1. Background and Motivation
Generative speech enhancement models, especially those based on neural discrete tokenization (e.g., DAC, RVQ-based audio codecs), can regenerate high-quality “clean” speech from noisy input via a learned conditional distribution over token sequences (Yamauchi et al., 18 Jan 2026). However, these models may hallucinate: omitting phonemes, inserting spurious content, or drifting speaker identity. Such errors are correlated with low semantic or acoustic faithfulness but may still yield acoustically plausible outputs, passing standard non-intrusive perceptual metrics.
Confidence-based filtering directly targets this failure of conventional filtering (i.e., UTMOS, DNSMOS, ASR-token confidence/CTC-score), seeking internally valid metrics that capture model uncertainty or self-assessment at the utterance level (Yamauchi et al., 18 Jan 2026).
2. Methodological Principles
The core methodology is to extract and aggregate token-level log-probabilities from the generative model during inference:
For a GSE model parameterized by and conditioned on input features , generating a token sequence ,
- Token-level confidence (first RVQ layer):
- Utterance-level confidence:
A low flags utterances where the model is uncertain about its own output, indicating potential content or speaker hallucination.
Filtering proceeds by ranking utterances according to and discarding those below a threshold or a given acceptance rate, yielding a curated subset presumed to have higher semantic and acoustic fidelity (Yamauchi et al., 18 Jan 2026).
3. Hallucination Detection and Failure Modes of Baseline Metrics
Discrete token–based GSE models can err in three primary ways:
- Phoneme omission: missing critical phonetic segments, reducing intelligibility.
- Speaker inconsistency: timbral or identity drift, especially over long utterances or low-SNR regions.
- Content corruption: spurious non-speech artifacts or wrong phoneme insertions.
Traditional metrics (e.g., UTMOS, DNSMOS, Whisper ASR token probability, CTC score) are agnostic to reference signals and rate acoustic naturalness or broad intelligibility.
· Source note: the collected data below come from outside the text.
-- ==== Sys2Proof/Machine/Apply.lean ====
section
/-! DEFINITION. The configuration image applied in phase 3 (R65, R68, R89). -/
namespace Sys2Proof.Machine

/-- A register write of the boot ROM, under R47 as the security core. -/
def bootWrite (s : State) (w : Nat × Nat × Nat) : State := writeState s 9 w.1 w.2.1 w.2.2

/-- Register initialisation entries of 16 bytes, in list order (R65). -/
def initWrites : List Byte → Nat → List (Nat × Nat × Nat)
  | _, 0 => []
  | bs, n + 1 => (leAt bs 0 4, leAt bs 4 1, leAt bs 8 (leAt bs 4 1)) :: initWrites (bs.drop 16) n

/-- Generation 0 entries: table, entry index and content, padded to 8 bytes (R65). -/
def genEntries : List Byte → Nat → List (Nat × Nat × List Byte)
  | _, 0 => []
  | bs, n + 1 =>
    if bs.length < 12 then []
    else
      let len := leAt bs 8 4
      (leAt bs 0 4, leAt bs 4 4, (bs.drop 12).take len) :: genEntries (bs.drop (12 + (len + 7) / 8 * 8)) n

/-- The registers of CLS_TBL_*, which the boot ROM does not use. -/
def tblRegs : List (Reg × Nat) :=
  (.CLS_TBL_CMD, 0) :: (.CLS_TBL_STATUS, 0) :: (.CLS_TBL_SLICES, 0) :: (List.range 32).map (fun i => (Reg.CLS_TBL_DATA, i))

/-- An entry staged by a table operation, the operation's registers as before. -/
def Dev.stageBy (d : Dev) (content : List Byte) (slices : Nat) (f : Dev → Dev) : Dev :=
  let d' := f ((d.put F.CLS_TBL_SLICES_slices 0 slices).setTblData content)
  tblRegs.foldl (fun (e : Dev) r => e.setReg r.1 r.2 (d.reg r.1 r.2)) d'

/-- One generation 0 entry (R65, R68). A TCAM index counts slice by slice; other tables take instance 0 of the entry. -/
def Dev.stageEntry (d : Dev) (c : Clock) (e : Nat × Nat × List Byte) : Dev :=
  match TableId.all.find? (fun t => (Config.sdtIndexOf t.num).toNat == e.1) with
  | none => d
  | some .TCAM =>
    d.stageBy e.2.2 (2 ^ (e.2.1 / tcamSize % 32)) (fun d => d.tcamWriteAt c (e.2.1 % tcamSize))
  | some t =>
    if t == .CLS_RULE_TBL || versioned t then d.stageBy e.2.2 0 (fun d => d.tblAdd c t e.2.1)
    else
      (List.range ((e.2.2.length + 7) / 8)).foldl (fun (d : Dev) w => d.setTw t 0 e.2.1 w (leAt e.2.2 (8 * w) 8)) d

/-- The port map: its ports exist, with their lanes (R65, R95). -/
def Dev.applyPorts (d : Dev) (body : List Byte) : Dev :=
  let ports := Config.portMap body
  let d := { d with net := { d.net with configured := ports.map Prod.fst } }
  ports.foldl (fun (d : Dev) p =>
    (d.put F.MAC_PORT_CFG_lanes p.1 (p.2.length.log2)).putB F.MAC_PORT_CFG_enable p.1 true) d

/-- The peer lane groups of a position (R65). -/
def Dev.applyPeals (d : Dev) (body : List Byte) : Dev :=
  (Config.pealMap body).foldl (fun (d : Dev) m =>
    ((d.putB F.PEL_GROUP_CFG_peal_en m.2 true).putB F.PEL_GROUP_CFG_cable m.2 (m.1 == 4)).put
      F.PEL_GROUP_CFG_peer_pos m.2 (m.1 % 4)) d

/-- The twin role: its links and its place (R65, R386). -/
def Dev.applyTwin (d : Dev) (body : List Byte) : Dev :=
  let d := d.put F.TWN_STATUS_role 0 (Config.twinRole body).val
  let d := { d with twn := { d.twn with emberLinks := Config.emberGroups body, twinPos := Config.twinPlace body } }
  if d.isTwin then d.emberStatus else d

/-- Trust anchors of 64 bytes each. -/
def anchorsOf : List Byte → Nat → List (List Byte)
  | _, 0 => []
  | bs, n + 1 => if bs.length < 64 then [] else bs.take 64 :: anchorsOf (bs.drop 64) n

/-- One section of the image (R65). -/
def applySection (s : State) (x : Nat × List Byte) : State :=
  let onD := fun (f : Dev → Dev) => { s with dev := f s.dev }
  let writes := fun (s : State) => (Config.sectionWrites x.1 x.2).foldl bootWrite s
  match x.1 with
  | 1 => writes s
  | 2 => writes (onD (fun d => d.applyPorts x.2))
  | 3 => writes (onD (fun d => d.applyPeals x.2))
  | 4 => writes (onD (fun d => d.applyTwin x.2))
  | 5 => onD (fun d => { d with boot := { d.boot with anchors := anchorsOf x.2 4 } })
  | 6 => bootWrite (bootWrite s (Reg.GLB_DIGEST_KEY.base, 8, leAt x.2 0 8)) (Reg.GLB_DIGEST_KEY.base + 8, 8, leAt x.2 8 8)
  | 7 => (initWrites x.2 (x.2.length / 16)).foldl bootWrite s
  | 8 => onD (fun d => (genEntries x.2 (x.2.length / 12)).foldl (fun (d : Dev) e => d.stageEntry s.clk e) d)
  | _ => s

/-- Phase 3 ends: every own section applied in order; the image is kept, and the firmware window opens (R68, R74, R89,
R447). -/
def imageApplied (s : State) : State :=
  if s.dev.phase != 3 then s
  else
    let image := s.dev.boot.image
    let s := (ownSections image s.dev.boardPos).foldl applySection s
    let d := s.dev
    let d := d.setReg .BOOT_IMAGE_SERIAL 0 (BitVec.ofNat 64 (leAt image 24 8))
    let hash := sha512 image
    let d := (d.setMeas 1 hash).enterPhase s.clk 4
    let d := { d with
      twn := { d.twn with members := (List.range 4).filter (bitOf d.boot.members) }
      boot := { d.boot with retained := image, retainedHash := hash, image := [], windowAt := some s.clk.phys, expired := false } }
    { s with dev := d.startTraining }

end Sys2Proof.Machine
end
They are empirically demonstrated to assign high scores even to utterances with severe underlying hallucinations (e.g., missing phonemes or wrong speaker) (Yamauchi et al., 18 Jan 2026). Thus, reliance on these metrics results in poor filtering of problematic outputs when curating datasets for downstream applications like TTS.
4. Quantitative Effectiveness and Correlation Analysis
The Genhancer framework (Yamauchi et al., 18 Jan 2026) provides a comprehensive experimental validation:
- Correlation analysis on EARS-WHAM:
- Genhancer confidence achieves Spearman’s with PESQ (signal fidelity) and with SpeechBERTScore (linguistic fidelity), outperforming DNSMOS, UTMOS, ASR-token, and CTC-based baselines.
- Filtering efficacy:
- As acceptance rate is decreased (more aggressive filtering), the average intrusive metric (e.g., ESTOI, SI-SDR, PESQ, SpeechBERTScore, LPS, WER, Speaker similarity) increases much more steeply under Genhancer confidence-based selection than competing methods.
- Downstream TTS task:
- Training TTS on datasets filtered by rather than DNSMOS/UTMOS yields higher naturalness (UTMOS up to 3.80 for top 80% acceptance) and lower WER (down to 18.14%) in the synthesized test set (Yamauchi et al., 18 Jan 2026).
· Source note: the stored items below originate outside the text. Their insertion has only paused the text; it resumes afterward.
-- ==== Sys2Proof/Machine/DistTarget.lean ====
section
/-! DEFINITION. Distribution commands on their target (R413). -/
namespace Sys2Proof.Machine

/-- Whether this device takes distribution commands of a position. -/
def Dev.distAccepts (d : Dev) (q : Nat) : Bool := bitOf (d.fld F.PEL_DIST_CFG_accept) q

/-- The result of a command goes back on the link it came on. -/
def Dev.distAnswer (d : Dev) (c : Clock) (g tag : Nat) (refused : Bool) : Dev :=
  d.pealSend c g ⟨5, d.distHeader 1 (d.linkPeer g) tag, leBytes 8 (bit refused), 0⟩

/-- A command is refused: evented on the target and answered. -/
def Dev.distRefuse (d : Dev) (c : Clock) (g tag : Nat) : Dev := (d.raise c .PEL_DIST_REFUSED 0 0).distAnswer c g tag true

/-- Whether R37, R48 or R56 turns a write of requester 12 away: it is not served, or it would record a violation. -/
def Dev.writeRefused (d : Dev) (c : Clock) (size offset value : Nat) : Bool :=
  !accessOk offset size ||
    ((d.put F.GLB_LOCK_CAPTURE_valid 0 0).write c 12 offset size value).flag F.GLB_LOCK_CAPTURE_valid

/-- A write executes as requester 12 and is answered. -/
def distWriteNow (s : State) (g tag size offset value : Nat) : State :=
  let no := s.dev.writeRefused s.clk size offset value
  let s := writeState s 12 offset size value
  { s with dev := if no then s.dev.distRefuse s.clk g tag else s.dev.distAnswer s.clk g tag false }

/-- WRITE32 and WRITE64 received on link `g`. -/
def distWrite (s : State) (g tag size offset value : Nat) : State :=
  let s := { s with dev := s.dev.takeInbox g 5 }
  if s.dev.distAccepts (s.dev.linkPeer g) then distWriteNow s g tag size offset value
  else { s with dev := s.dev.distRefuse s.clk g tag }

/-- WRITE64_AT received: it is held until its time. -/
def Dev.distWriteAt (d : Dev) (c : Clock) (g tag offset value : Nat) (at_ : Stamp) : Dev :=
  let d := d.takeInbox g 5
  let q := d.linkPeer g
  if !d.distAccepts q then d.distRefuse c g tag
  else { d with dist := { d.dist with held := d.dist.held ++ [⟨g, tag, q, offset, value, at_.units * 2 ^ 32⟩] } }

/-- The oldest held write whose time has come executes. -/
def distExecute (s : State) : State :=
  match s.dev.dist.held.find? (fun h => h.due ≤ s.clk.units) with
  | none => s
  | some h =>
    let d := s.dev
    distWriteNow { s with dev := { d with dist := { d.dist with held := d.dist.held.erase h } } } h.link h.tag 8 h.offset h.value

/-- DIGEST_LIST received: the digests of this device's components go back (R104, R413). -/
def Dev.distDigests (d : Dev) (c : Clock) (g tag : Nat) : Dev :=
  let d := d.takeInbox g 5
  if !d.distAccepts (d.linkPeer g) then d.distRefuse c g tag
  else
    let parts := d.digestParts
    let body := leBytes 8 parts.length ++ parts.flatMap (fun p => leBytes 4 p.1 ++ leBytes 4 p.2.1 ++ leBytes 8 p.2.2)
    d.pealSend c g ⟨5, d.distHeader 2 (d.linkPeer g) tag, body, 0⟩

end Sys2Proof.Machine
end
- Aggressive filtering (10% retained) leads to diminishing returns due to data scarcity, suggesting a quality–quantity trade-off.
5. Operational Workflow
A prototypical confidence-based filtering pipeline comprises:
- Enhance the entire corpus with a discrete-token GSE model (e.g., Genhancer).
- For each utterance, compute using the model’s generation-time token log-probabilities.
- Rank or threshold outputs according to , discarding low-confidence utterances.
- Assemble the filtered set for downstream training or evaluation (e.g., TTS model training).
No clean reference is required at any stage, and the method is applicable even in in-the-wild settings (Yamauchi et al., 18 Jan 2026).
6. Comparison with Related Paradigms and Generalization
Confidence-based filtering differs fundamentally from post-hoc ASR evaluation or black-box MOS estimation by leveraging generative model’s own uncertainty signals, which are highly predictive of both non-intrusive (DNSMOS, UTMOS) and intrusive (PESQ, ESTOI, SpeechBERTScore, LPS, word/speaker similarity) metrics (Yamauchi et al., 18 Jan 2026). It fills a critical gap by identifying hallucinations that are invisible to both non-intrusive scoring and ASR-based filtering.
Although the current paradigm is instantiated in discrete token–based models, the concept is extendable to continuous-latent GSE frameworks. For instance, one may adapt token confidence estimation to likelihoods or “logit-confidence” in diffusion or flow-based GSE (Yamauchi et al., 18 Jan 2026).
7. Practical Implications, Limitations, and Future Extensions
Applying confidence-based filtering to generatively enhanced speech data yields demonstrable benefits in downstream synthesis tasks, providing both higher subjective naturalness and objective intelligibility, all without requiring reference clean speech (Yamauchi et al., 18 Jan 2026).
Potential limitations include:
- The restriction to discrete-token GSE models, limiting direct applicability to continuous-latent methods (though extension is plausible).
- The need to carefully tune the filtering threshold to balance data quality and quantity—over-filtering reduces training data volume and may hurt robustness.
- Assumption that token log-probability is a reliable indicator in all generative architectures; this may require revalidation if new model designs emerge.
Future work may involve:
- Extending the core confidence estimation concept to diffusion or flow-matching GSE (e.g., using negative log-likelihood or logit-margin as a substitute).
- Incorporating adaptive thresholding based on downstream metric feedback.
- Applying confidence-based filtering in more diverse and truly low-resource settings, including multilingual and cross-domain scenarios (Yamauchi et al., 18 Jan 2026).
References:
- "Confidence-based Filtering for Speech Dataset Curation with Generative Speech Enhancement Using Discrete Tokens" (Yamauchi et al., 18 Jan 2026)